/finding-bigfoot-with-semantic-search

Sample application showing how to use semantic search with Redis and JavaScript.

Primary LanguageJavaScript

Finding Bigfoot with JavaScript + vector search

This repository contains a sample application that uses Semantic Search to find Bigfoot sightings in Redis. It uses a lot of popular AI libraries to make it work, but I had three things I wanted to show when I wrote this:

  1. You don't have to use Python to use AI.
  2. You don't have to plop down a credit card to use AI.
  3. You can run AI on your local machine.

To that end, I used JavaScript, and only JavaScript to build a simple web application. There's no Python to be found. Not that Python is bad, just that lots of us like JavaScript too.

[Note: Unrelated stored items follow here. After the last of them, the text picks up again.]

-- ==== Sys2Proof/Machine/Functions.lean ====
section
/-! DEFINITION. The functions for which the spec gives an error bound and no value (R108, R124, R142): an enclosure of the exact
result in fixed-point arithmetic, and the choice of a free code within the bound. A fixed-point number is a natural count of
2^−p; what each operation drops is far below the width of the enclosure. -/

namespace Sys2Proof.Machine

/-! ## Bounds in ulps -/

/-- One ulp of an exact result in a format (R108). -/
def ulpOf (f : Fmt) (y : Val) : Val :=
  match y with
  | .fin _ m e => if m = 0 then .zero else .pow2 (f.spacing m e)
  | _ => .zero

/-- A free code that keeps a bound, or else the nearest value: every function within the bound is one of these. -/
def within (f : Fmt) (ok : Val → Bool) (c : Word) (y : Val) : Word :=
  let z := zext f.bits c
  if ok (decodeVal f z.toNat) then z else exactCode f y

/-- y × 2^e. -/
def fixVal (y : Int) (e : Int) : Val := .fin (decide (y < 0)) y.natAbs e

/-- A positive value just below a positive one. -/
def Val.under : Val → Val
  | .fin s m e => .fin s (m * 2 ^ 64 - 1) (e - 64)
  | v => v

/-- A free code within `n` ulps, or within `least` if that is more, of an exact result that lies between (y − d) × 2^e and (y
+ d) × 2^e, and whose magnitude is below `cap` where one is given: an ulp of a result just below a power of two is not that of
the power (R108). Or else the code nearest to y × 2^e. -/
def within2 (f : Fmt) (n : Nat) (least : Val) (cap : Option Val) (c : Word) (y : Int) (d : Nat) (e : Int) : Word :=
  let lo := fixVal ((y.natAbs : Int) - d) e
  let hi := fixVal ((y.natAbs : Int) + d) e
  let reached (b : Val) : Bool := !ltVal hi b
  let top : Val := match cap with | some b => if reached b then b.under else hi | none => hi
  let u := maxVal (mulVal (Val.ofInt n) (ulpOf f top)) least
  let below (r : Val) : Bool :=
    match cap with
    | some b => if reached b then ltVal r (addVal .rne b u) else !ltVal (addVal .rne hi u) r
    | none => !ltVal (addVal .rne hi u) r
  let ok (r : Val) : Bool :=
    let a := if y < 0 then r.neg else r
    r.finite && !ltVal a (addVal .rne lo u.neg) && below a
  within f ok c (fixVal y e)

/-- For a format: the precision p; log2 of half the width of an enclosure in units of 2^−p; and the argument from which on
the tail of the normal distribution is below that width. -/
def fixShape (f : Fmt) : Nat × Nat × Nat :=
  match f with
  | .fp64 => (3200, 1800, 45)
  | _ => (800, 550, 20)

/-- m × 2^e in units of 2^−p. -/
def toFix (p m : Nat) (e : Int) : Nat := if 0 ≤ e + p then m * 2 ^ (e + p).toNat else m / 2 ^ (-(e + p)).toNat

/-! ## Series -/

/-- t/k + t w/(k + 2) + t w²/(k + 4) + …, with `alt` with alternating signs. -/
def oddSeries (p w : Nat) (alt : Bool) : Nat → Nat → Nat → Nat
  | 0, _, _ => 0
  | n + 1, t, k =>
    let r := oddSeries p w alt n (t * w / 2 ^ p) (k + 2)
    if alt then t / k - r else t / k + r

/-- artanh w for w up to 1/3. -/
def artanhFix (p w : Nat) : Nat := oddSeries p (w * w / 2 ^ p) false (p / 3 + 8) w 1

/-- ln 2 = 2 artanh(1/3). -/
def ln2Fix (p : Nat) : Nat := 2 * artanhFix p (2 ^ p / 3)

/-- arctan(1/k) for k from 5 on. -/
def arctanFix (p k : Nat) : Nat := oddSeries p (2 ^ p / (k * k)) true (p / 4 + 8) (2 ^ p / k) 1

/-- π = 16 arctan(1/5) − 4 arctan(1/239). -/
def piFix (p : Nat) : Nat := 16 * arctanFix p 5 - 4 * arctanFix p 239

/-- 1 − r/1 (1 − r/2 (1 − … )), from the `n`th factor outwards. -/
def expSeries (p r : Nat) : Nat → Nat → Nat
  | 0, acc => acc
  | n + 1, acc => expSeries p r n (2 ^ p - r * acc / 2 ^ p / (n + 1))

/-- `n` squarings. -/
def squareFix (p : Nat) : Nat → Nat → Nat
  | 0, v => v
  | n + 1, v => squareFix p n (v * v / 2 ^ p)

/-- e^−z; from z = 2,048 on it is below every enclosure's width. -/
def expNegFix (p z : Nat) : Nat :=
  if 2 ^ (p + 11) ≤ z then 0 else squareFix p 28 (expSeries p (z / 2 ^ 28) (p / 16 + 8) (2 ^ p))

/-- t + t w/(k + 2) + t w²/((k + 2)(k + 4)) + …. -/
def bellSeries (p w : Nat) : Nat → Nat → Nat → Nat
  | 0, _, _ => 0
  | n + 1, t, k => t + bellSeries p w n (t * w / 2 ^ p / (k + 2)) (k + 2)

/-- Φ(a) − 1/2 and φ(a) of the normal distribution for a ≥ 0. -/
def normalFix (p cut a : Nat) : Nat × Nat :=
  if cut * 2 ^ p ≤ a then (2 ^ p / 2, 0)
  else
    let w := a * a / 2 ^ p
    let e := expNegFix p (w / 2)
    let c := isqrt (2 * piFix p * 2 ^ p)
    (e * bellSeries p w (2 * p) a 1 / c, e * 2 ^ p / c)

/-! ## Enclosures, in units of 2^−p -/

/-- The sign of an operand put on a result. -/
def signed (s : Bool) (n : Nat) : Int := if s then -(n : Int) else n

/-- tanh x = (1 − q)/(1 + q) with q = e^−2|x|. -/
def tanhFix (p : Nat) (s : Bool) (a : Nat) : Int :=
  let q := expNegFix p (2 * a)
  signed s ((2 ^ p - q) * 2 ^ p / (2 ^ p + q))

/-- x/(1 + e^−x), with q = e^−|x|. -/
def siluFix (p : Nat) (s : Bool) (a : Nat) : Int :=
  let q := expNegFix p a
  signed s (a * (if s then q else 2 ^ p) / (2 ^ p + q))

/-- The derivative σ(x)(1 + x(1 − σ(x))) of x σ(x). -/
def siluDerivFix (p : Nat) (s : Bool) (a : Nat) : Int :=
  let q := expNegFix p a
  let up := 2 ^ p * 2 ^ p / (2 ^ p + q)
  let dn := q * 2 ^ p / (2 ^ p + q)
  if s then (dn : Int) * ((2 ^ p : Nat) - (a * up / 2 ^ p : Nat) : Int) / (2 ^ p : Nat)
  else ((up * (2 ^ p + a * dn / 2 ^ p) / 2 ^ p : Nat) : Int)

/-- x Φ(x) = x (1 + erf(x/√2))/2. -/
def geluFix (p cut : Nat) (s : Bool) (a : Nat) : Int :=
  let n := (normalFix p cut a).1
  signed s (a * (if s then 2 ^ p / 2 - n else 2 ^ p / 2 + n) / 2 ^ p)

/-- The derivative Φ(x) + x φ(x) of x Φ(x). -/
def geluDerivFix (p cut : Nat) (s : Bool) (a : Nat) : Int :=
  let n := normalFix p cut a
  let x : Nat := a * n.2 / 2 ^ p
  if s then ((2 ^ p / 2 - n.1 : Nat) : Int) - x else ((2 ^ p / 2 + n.1 + x : Nat) : Int)

/-- A free code within `n` ulps of a function of a finite value, whose magnitude is below `cap` where one is given, or the
nearest code (R108, R124, R142). -/
def boundedCode (f : Fmt) (n : Nat) (g : Nat → Nat → Bool → Nat → Int) (cap : Option Val) (c : Word) (s : Bool) (m : Nat)
    (e : Int) : Word :=
  let (p, d, cut) := fixShape f
  within2 f n .zero cap c (g p cut s (toFix p m e)) (2 ^ d) (-(p : Int))

/-- |tanh x| is below 1 and below |x|. -/
def tanhCap (m : Nat) (e : Int) : Val := if ltVal (.pow2 0) (.fin false m e) then .pow2 0 else .fin false m e

/-- |x σ(x)| and |x Φ(x)| are below |x|, and for a negative x below |x|/2. -/
def gateCap (s : Bool) (m : Nat) (e : Int) : Val := .fin false m (if s then e - 1 else e)

/-- A free code within 2 ulps of 2^x, x = (−1)^s m 2^e below 2^12: with k the least integer from x on, 2^x is 2^k e^−(k − x)ln
2. A k below −4,096 stands for −4,096, since every such result is below every spacing (R108). -/
def exp2Bounded (f : Fmt) (c : Word) (s : Bool) (m : Nat) (e : Int) : Word :=
  let (p, d, _) := fixShape f
  let x := signed s (toFix p m e)
  let k : Int := -(-x / (2 ^ p : Nat))
  let q := expNegFix p ((k * (2 ^ p : Nat) - x).toNat * ln2Fix p / 2 ^ p)
  within2 f 2 .zero (if k * (2 ^ p : Nat) = x then none else some (.pow2 (max k (-4096)))) c q (2 ^ d) (max k (-4096) - p)

/-- A free code within 2 ulps, or within 2^−(P + 1) with P the precision of the type, of the logarithm of m 2^e: that of
z = m/2^l with l the bit length less 1 is 2 artanh((z − 1)/(z + 1))/ln 2 (R108). -/
def log2Bounded (f : Fmt) (c : Word) (m : Nat) (e : Int) : Word :=
  let (p, d, _) := fixShape f
  let l := m.log2
  let z := toFix p m (-(l : Int))
  let y : Nat := 2 * artanhFix p ((z - 2 ^ p) * 2 ^ p / (z + 2 ^ p)) * 2 ^ p / ln2Fix p
  within2 f 2 (.pow2 (-(f.shape.1 + 1 : Int))) none c ((e + l) * (2 ^ p : Nat) + y) (2 ^ d) (-(p : Int))

end Sys2Proof.Machine
end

I used the following bits of tech to make this possible:

But most importantly, I used Redis and Node Redis.

Get Started

If you're a Docker user, once you've cloned the repo you can get up and running quickly with:

docker compose up

This will launch four containers:

  1. An instance of Redis that's preloaded with a bunch of Bigfoot sightings and exposed on port 6379.
  2. An API written in Express with endpoints to search, fetch, and add Bigfoot sightings.
  3. A web app written with Lit and tailwindcss that lets you search and view Bigfoot sightings.
  4. An nginx gateway that binds and exposes the API and web app on port 8080.

Note: If you have Redis running on your local machine, the first container won't be able to start. So, shut down existing versions of Redis before you start.

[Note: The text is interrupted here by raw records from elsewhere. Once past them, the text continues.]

/-! ## Reductions (R73, R74, R106) -/

/-- One node of a reduction on codes of a type, with the state after its draw: an addition draws under SR, of integers too
(R71, R106). DESIGN CHOICE (log 93): R73 calls −0 an exact identity, and R62 has (+0) + (−0) give −0 under RDN; the model keeps
R62, so that under RDN the padding turns a sum of +0 into −0. -/
def redNode (op : RedOp) (ty : VTy) (mode : Mode) (r : BitVec 32) (x y : Word) : Word × BitVec 32 :=
  match op with
  | .sum =>
    if ty.isFp then
      let (c, r') := drawRound ty.fmt mode false r
        (addVal mode (decodeVal ty.fmt x.toNat) (decodeVal ty.fmt y.toNat))
      (BitVec.ofNat 64 c, r')
    else (zext ty.bits (x + y), if mode = .sr then rngStep r else r)
  | .min => (zext ty.bits (pickLane ty false x y), r)
  | .max => (zext ty.bits (pickLane ty true x y), r)

/-- One level of the tree: neighbours are combined. -/
def redLevel (op : RedOp) (ty : VTy) (mode : Mode) : BitVec 32 → List Word → List Word × BitVec 32
  | r, x :: y :: l =>
    let (z, r1) := redNode op ty mode r x y
    let (t, r2) := redLevel op ty mode r1 l
    (z :: t, r2)
  | r, l => (l, r)

/-- The tree over a list whose length is a power of two, by levels. -/
def redTree (op : RedOp) (ty : VTy) (mode : Mode) : Nat → BitVec 32 → List Word → Word × BitVec 32
  | 0, r, l => (l.headD 0, r)
  | n + 1, r, l =>
    let (t, r1) := redLevel op ty mode r l
    redTree op ty mode n r1 t

/-- The identity of a reduction, as a code of the type (R73, R99). -/
def redIdent (op : RedOp) (ty : VTy) : Word :=
  if ty.isFp then
    match op with
    | .sum => exactCode ty.fmt Val.negZero
    | .min => exactCode ty.fmt (.inf false)
    | .max => exactCode ty.fmt (.inf true)
  else
    match op with
    | .sum => 0
    | .min => zext ty.bits (BitVec.ofNat 64 (2 ^ (ty.bits - 1) - 1))
    | .max => zext ty.bits (BitVec.ofNat 64 (2 ^ (ty.bits - 1)))

/-- The levels of a tree over `n` elements: the smallest l with n ≤ 2^l. -/
def redLevels (n : Nat) : Nat := if n ≤ 1 then 0 else (n - 1).log2 + 1

/-- `vred` (R73, R106). -/
def execVred (op : RedOp) (ty : VTy) (d a : BitVec 5) (h1 : Bool) (k : BitVec 3) (s : State) : Out :=
  let n := laneCount s.thr.ngrp ty.bits
  let m := s.thr.arch.getM k
  let leaves := (List.range (2 ^ redLevels n)).map
    (fun i => if decide (i < n) && m.getLsbD i then s.lane ty.bits a i else redIdent op ty)
  let nanLane := ((activeLanes m n).find? (fun i => (s.laneVal ty a i).isNan)).getD 0
  s.vecA (holds h1 false a a) (fun r =>
    let (z, g) := redTree op ty (stsMode s.thr.arch.sts) (redLevels n) r.rngs leaves
    let out := if ty.isFp then z else sext ty.bits z
    s.nanCheck (if ty.isFp && (decodeVal ty.fmt z.toNat).isNan then some nanLane else none)
      ({ r with rngs := g }.setX d out))

/-- What a scan has come to: the pass and the running sum. -/
def scanLane (ty : VTy) (mode : Mode) (g : Nat → Word) (p : Pass × Word) (i : Nat) : Pass × Word :=
  let (z, r) := redNode .sum ty mode p.1.r p.2 (g i)
  ({ v := laneSet ty.bits i p.1.v z, r := r,
     nan := p.1.nan.orElse (fun _ => if ty.isFp && (decodeVal ty.fmt z.toNat).isNan then some i else none) }, z)

/-- `vscan` (R74, R106). -/
def execVscan (ty : VTy) (d a : BitVec 5) (h1 : Bool) (k : BitVec 3) (s : State) : Out :=
  s.vecA (holds h1 false a a) (fun r =>
    let p := (s.active ty.bits k).foldl (scanLane ty (stsMode s.thr.arch.sts) (s.lane ty.bits a))
      (⟨s.thr.arch.getV d, r.rngs, none⟩, redIdent .sum ty)
    s.nanCheck p.1.nan ({ r with rngs := p.1.r }.setV d p.1.v))

/-! ## Moving elements (R107) -/

/-- `vperm` (R107). -/
def execVperm (ty : VTy) (d a b : BitVec 5) (h1 h2 : Bool) (k : BitVec 3) (s : State) : Out :=
  s.wordV (holds h1 h2 a b) ty.bits d (s.active ty.bits k) (s.thr.arch.getV d)
    (fun i =>
      let j := (s.lane ty.bits b i).toNat
      if j < laneCount s.thr.ngrp ty.bits then s.lane ty.bits a j else 0)
/-- `vslide.up` (R107). -/
def execVslideUp (ty : VTy) (d a b : BitVec 5) (h1 : Bool) (k : BitVec 3) (s : State) : Out :=
  let c := (s.thr.arch.getX b).toNat
  s.wordV (holds h1 false a a) ty.bits d (s.active ty.bits k) (s.thr.arch.getV d)
    (fun i => if c ≤ i then s.lane ty.bits a (i - c) else 0)
/-- `vslide.dn` (R107). -/
def execVslideDn (ty : VTy) (d a b : BitVec 5) (h1 : Bool) (k : BitVec 3) (s : State) : Out :=
  let c := (s.thr.arch.getX b).toNat
  s.wordV (holds h1 false a a) ty.bits d (s.active ty.bits k) (s.thr.arch.getV d)
    (fun i => if i + c < laneCount s.thr.ngrp ty.bits then s.lane ty.bits a (i + c) else 0)
/-- `vbcast` (R107). -/
def execVbcast (ty : VTy) (d a : BitVec 5) (k : BitVec 3) (s : State) : Out :=
  s.wordV [] ty.bits d (s.active ty.bits k) (s.thr.arch.getV d) (fun _ => s.thr.arch.getX a)
/-- `vext` (R107). -/
def execVext (ty : VTy) (d a b : BitVec 5) (h1 : Bool) (s : State) : Out :=
  let j := (s.thr.arch.getX b).toNat
  let e := s.lane ty.bits a j
  let v := if j < laneCount s.thr.ngrp ty.bits then (if ty.isFp then e else sext ty.bits e) else 0
  s.vecA (holds h1 false a a) (fun r => .ok (r.setX d v))
/-- `vins` (R107). -/
def execVins (ty : VTy) (d a b : BitVec 5) (s : State) : Out :=
  let j := (s.thr.arch.getX b).toNat
  s.vecA [] (fun r =>
    .ok (if j < laneCount s.thr.ngrp ty.bits then
      r.setV d (laneSet ty.bits j (s.thr.arch.getV d) (s.thr.arch.getX a)) else r))
/-- `vmv` (R107). -/
def execVmv (ty : VTy) (d a : BitVec 5) (h1 : Bool) (k : BitVec 3) (s : State) : Out :=
  s.wordV (holds h1 false a a) ty.bits d (s.active ty.bits k) (s.thr.arch.getV d) (fun i => s.lane ty.bits a i)
/-- `vid` (R107). -/
def execVid (ty : VTy) (d : BitVec 5) (k : BitVec 3) (s : State) : Out :=
  s.wordV [] ty.bits d (s.active ty.bits k) (s.thr.arch.getV d) (fun i => BitVec.ofNat 64 i)

/-! ## Special functions (R108) -/

/-- The magnitude of a value. -/
def Val.abs : Val → Val
  | .nan => .nan
  | .inf _ => .inf false
  | .fin _ m e => .fin false m e

/-- 1. -/
def Val.one : Val := .fin false 1 0

/-- An exact result lies beyond the largest finite value (R108). -/
def tooLarge (f : Fmt) (y : Val) : Bool := ltVal (.fin false f.maxFin.1 f.maxFin.2) y.abs

/-- `vrcp` of a code (R108): a free value within 1 ulp of 1/x. -/
def rcpCode (ty : VTy) (fp : FpTy) (c : Word) : Word :=
  let f := ty.fmt
  match decodeVal f c.toNat with
  | .nan => exactCode f .nan
  | .inf s => exactCode f (.fin s 0 0)
  | .fin s m e =>
    if m = 0 then exactCode f (.inf s)
    else
      let x : Val := .fin s m e
      let y := divVal .one x
      if tooLarge f y then exactCode f (.inf s)
      else
        let u := mulVal (ulpOf f y) x.abs
        let ok (r : Val) : Bool := r.finite && !ltVal u (addVal .rne (mulVal r x) Val.one.neg).abs
        within f ok (Config.vrcp fp c) y

/-- `vrsq` of a code (R108): a free value within 1 ulp of 1/√x. -/
def rsqCode (ty : VTy) (fp : FpTy) (c : Word) : Word :=
  let f := ty.fmt
  match decodeVal f c.toNat with
  | .nan => exactCode f .nan
  | .inf s => if s then exactCode f .nan else exactCode f .zero
  | .fin s m e =>
    if m = 0 then exactCode f (.inf s)
    else if s then exactCode f .nan
    else
      let x : Val := .fin s m e
      let y := sqrtVal (divVal .one x)
      let u := ulpOf f y
      let ok (r : Val) : Bool :=
        let lo := addVal .rne r u.neg
        let hi := addVal .rne r u
        r.finite && (lo.sign || !ltVal .one (mulVal (mulVal lo lo) x)) && !hi.sign
          && !ltVal (mulVal (mulVal hi hi) x) .one
      within f ok (Config.vrsq fp c) y

/-- The integer a finite value is, if it is one. -/
def Val.toInt? : Val → Option Int
  | .fin s m e =>
    if 0 ≤ e then some ((if s then -1 else 1) * (m * 2 ^ e.toNat : Nat))
    else if m % 2 ^ (-e).toNat = 0 then some ((if s then -1 else 1) * (m / 2 ^ (-e).toNat : Nat))
    else none
  | _ => none

/-- 2^k is a value of the format. -/
def holdsPow2 (f : Fmt) (k : Int) : Bool :=
  let (p, lo, hi) := f.shape
  decide (lo - ((p : Int) - 1) ≤ k) && decide (k ≤ hi)

/-- `vexp2` of a code (R108): exact for an integer x with 2^x a value of the type, ∞ beyond the largest finite value, else
a free value within 2 ulp. -/
def exp2Code (ty : VTy) (fp : FpTy) (c : Word) : Word :=
  let f := ty.fmt
  let x := decodeVal f c.toNat
  match x with
  | .nan => exactCode f .nan
  | .inf s => exactCode f (if s then .zero else .inf false)
  | .fin s m e =>
    if !ltVal x (Val.ofInt (f.shape.2.2 + 1)) then exactCode f (.inf false)
    else
      match x.toInt? with
      | some k => if holdsPow2 f k then exactCode f (.pow2 k) else exp2Bounded f (Config.vexp2 fp c) s m e
      | none => exp2Bounded f (Config.vexp2 fp c) s m e

/-- `vlog2` of a code (R108): exact for a power of two, else a free value within the bound. -/
def log2Code (ty : VTy) (fp : FpTy) (c : Word) : Word :=
  let f := ty.fmt
  match decodeVal f c.toNat with
  | .nan => exactCode f .nan
  | .inf s => exactCode f (if s then .nan else .inf false)
  | .fin s m e =>
    if m = 0 then exactCode f (.inf true)
    else if s then exactCode f .nan
    else if m = 2 ^ m.log2 then exactCode f (Val.ofInt ((m.log2 : Int) + e))
    else log2Bounded f (Config.vlog2 fp c) m e

/-- `vtanh` of a code (R108): a free value within 2 ulp but for zeros and infinities. -/
def tanhCode (ty : VTy) (fp : FpTy) (c : Word) : Word :=
  let f := ty.fmt
  match decodeVal f c.toNat with
  | .nan => exactCode f .nan
  | .inf s => exactCode f (if s then Val.one.neg else .one)
  | .fin s m e => if m = 0 then exactCode f (.fin s 0 0) else boundedCode f 2 (fun p _ => tanhFix p) (some (tanhCap m e)) (Config.vtanh fp c) s m e

/-- The scalar name of a floating-point element type. -/
def VTy.fp : VTy → FpTy
  | .d => .d
  | .h => .h
  | .b => .b
  | _ => .s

Once you've done that, you should be able to hit the app by browsing to http://localhost:8080. Search for some sightings. Click on ones that interest you. The search is semantic, so you can search for concepts instead of specific words. Some of my favorite searches include:

  • near a body of water at night
  • involving alcohol
  • found a footprint
  • during winter
  • in the desert

If You're Not Using Docker

Getting up and running without Docker is totally possible, but a bit more work. You'll need to make sure you have the following installed before starting:

  • A recent version of Node.js. I used version 18, but any version that supports top-level await should work.
  • The latest version of Redis. Follow the instructions in the link to get it installed and running.

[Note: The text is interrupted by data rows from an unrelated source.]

/-- A value of an operand's copy in an entry (R137, R368). -/
def copyVal (g : TileArg) (bs : List Byte) (r j : Nat) : Val :=
  let f := pFmt g.ptr
  let n := r * g.cols + j
  let code :=
    if fmtBits f = 4 then (let b := (bs.getD (n / 2) 0).toNat; if n % 2 = 1 then b / 16 else b % 16)
    else bytesNat ((List.range (fmtBytes f)).map (fun i => bs.getD (n * fmtBytes f + i) 0))
  let k := (g.rows * g.cols * fmtBits f + 7) / 8 + r * g.rowBlocks + g.blockOf r j
  scaledVal (fmtOf f) code (if pBlk g.ptr = 0 then none else some (bs.getD k 0))

/-- Bytes of an operand's copy (R137). -/
def TileArg.copyLen (g : TileArg) : Nat :=
  (g.rows * g.cols * fmtBits (pFmt g.ptr) + 7) / 8 + (if pBlk g.ptr = 0 then 0 else g.rows * g.rowBlocks)

/-- The elements of an operand as an adjoint reads them; +0 outside its shape. -/
structure Values where
  rows : Nat
  cols : Nat
  get : Nat → Nat → Val

/-- An element of `Values`. -/
def Values.val (v : Values) (r j : Nat) : Val := if r < v.rows ∧ j < v.cols then v.get r j else .zero

/-- A scale address that the captured windows do not give (R147). -/
def TileArg.unscaled (g : TileArg) (w : Vector Word 8) : Option Nat :=
  if pBlk g.ptr = 0 then none
  else
    (g.elems.find? (fun p =>
      (scaleAddr w (pBlk g.ptr).toNat (fmtBits (pFmt g.ptr)) (typedAddr (pFmt g.ptr) (g.rowVa p.1) p.2).1).isNone)).map
        (fun p => (typedAddr (pFmt g.ptr) (g.rowVa p.1) p.2).1)

/-- The values of the operand at position `i` of an entry: the copy, or the source read again and, when `check` says so,
held against its CRC (R137, R147). -/
def LoomCmd.operand (c : LoomCmd) (wide check : Bool) (e : Entry) (i : Nat) : Need Values :=
  match e.arg wide i with
  | none => .error (.stop (.flt (bookFlt 1)))
  | some (role, g) =>
    match policyCode e.pol role with
    | 0 =>
      let skip := if i = 0 then 0
        else match e.arg wide 0 with
          | some (r0, g0) => if policyCode e.pol r0 = 0 then (g0.copyLen + 63) / 64 * 64 else 0
          | none => 0
      if check then .ok ⟨g.rows, g.cols, fun _ _ => .zero⟩
      else (c.bytesAt (c.book + e.off + 64 + skip) g.copyLen).map (fun bs => ⟨g.rows, g.cols, copyVal g bs⟩)
    | 1 =>
      match g.unscaled c.swin with
      | some a => needOf (fault 0x07 1 (addrWord a ||| tagBits g.ptr))
      | none =>
        match (g.needed c.swin).find? (fun a => (tfind c.buf a).isNone) with
        | some a => .error (.line a [g])
        | none =>
          if check && crc32c (g.copy c.swin c.buf) != (if i = 0 then e.crca else e.crcb) then .error (.stop (.flt (bookFlt 2)))
          else .ok ⟨g.rows, g.cols, g.valIn c.swin c.buf⟩
    | _ => .error (.stop (.flt (bookFlt 1)))

/-- The entry a link names (R138). -/
def LoomCmd.linked (c : LoomCmd) (i : Nat) : Need (Option Entry) :=
  if i = 0xFFFFFFFF then .ok none else (c.entry i).map some

/-- The value that a link gives. -/
def LoomCmd.linkedOperand (c : LoomCmd) (wide check : Bool) : Option Entry → Need Values
  | none => .error (.stop (.flt (bookFlt 1)))
  | some e => c.operand wide check e 0

/-! ## Validation (R147) -/

/-- An entry whose operand has a gradient. -/
def hasGrad (e : Option Entry) : Bool := e.any (fun e => e.goff != 0)

/-- The values that the adjoint of an entry will read are there. -/
def LoomCmd.checkEntry (c : LoomCmd) (wide : Bool) (e : Entry) : Need Unit :=
  let found (need : Bool) (x : Need Values) : Need Unit := if need then x.map (fun _ => ()) else .ok ()
  let both : Need Unit :=
    match c.linked e.alink, c.linked e.wlink with
    | .error x, _ => .error x
    | _, .error x => .error x
    | .ok a, .ok w =>
      match found (hasGrad a) (c.linkedOperand wide true w) with
      | .error x => .error x
      | .ok _ => found (hasGrad w) (c.linkedOperand wide true a)
  match e.op with
  | some (.tmul _ _) => both
  | some (.tmult _ _) => both
  | some (.touter _) =>
    if e.goff = 0 then .ok ()
    else
      match c.operand wide true e 1 with
      | .error x => .error x
      | .ok _ => (c.operand wide true e 0).map (fun _ => ())
  | _ => .ok ()

/-- What one event of an `unwind` comes to. -/
structure UnwindStep where
  s : State
  c : LoomCmd
  stop : Option Stop
  done : Bool

/-- A write of an `unwind`, after which its command is `c1`. -/
def UnwindStep.wrote (s : State) (c c1 : LoomCmd) : Res State → UnwindStep
  | .error e => ⟨s, c, some e, false⟩
  | .ok s1 => ⟨s1, c1, none, false⟩

/-- The command at its next part. -/
def LoomCmd.stepped (c : LoomCmd) : LoomCmd := { c with pos := c.pos + 1 }

/-- An `unwind` reads one line more, as one event (R117). -/
def State.unwindReads (s : State) (c : LoomCmd) (a : Nat) (args : List TileArg) : UnwindStep :=
  match atArgs args (s.bookLine c a ((List.range 64).map (fun i => a - a % 64 + i)) c.buf) with
  | .error e => ⟨s, c, some e, false⟩
  | .ok (s1, b) => ⟨s1, { c with buf := b }, none, false⟩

You can confirm that Redis is running by using RedisInsight to connect to it.

Install Packages

Now we need to install the packages that the API and the web app need. For the API, run the following in the api folder:

npm install

And likewise, for the web app, run this in the web folder:

npm install

Sensing a theme?

Start Services

Everything is installed. Now we can start the API and web app services, each in their own terminal. Start with the API from the api folder:

npm start

And then with the web app in the web folder:

npm run dev

Go ahead and test the service by going to the URL that npm run dev provides. Search for some sightings and you'll immediately notice something—there aren't any. This is because when you run without Docker and install your own Redis, you won't have any sightings preloaded. I used Docker to load all the sightings into Redis and since you're not using Docker, you'll need to load some on your own. Which is a great segue to the next topic...

Loading More Sightings

The API provides an endpoint to load a Bigfoot sighting. You can try it out by posting a JSON document to the API using curl:

curl -X POST http://localhost:8080/api/load \
 --silent \
 --header "Content-Type: application/json" \
 --data '{ "id": "65535", "observed": "I saw Bigfoot at Walmart buying flip-flops. Apparently, he wears a size 17.", "county": "Athens", "state": "Ohio", "classification": "Class A", "timestamp": 205286400 }'

Note: If you're not using Docker, change the port on the URL to 3000.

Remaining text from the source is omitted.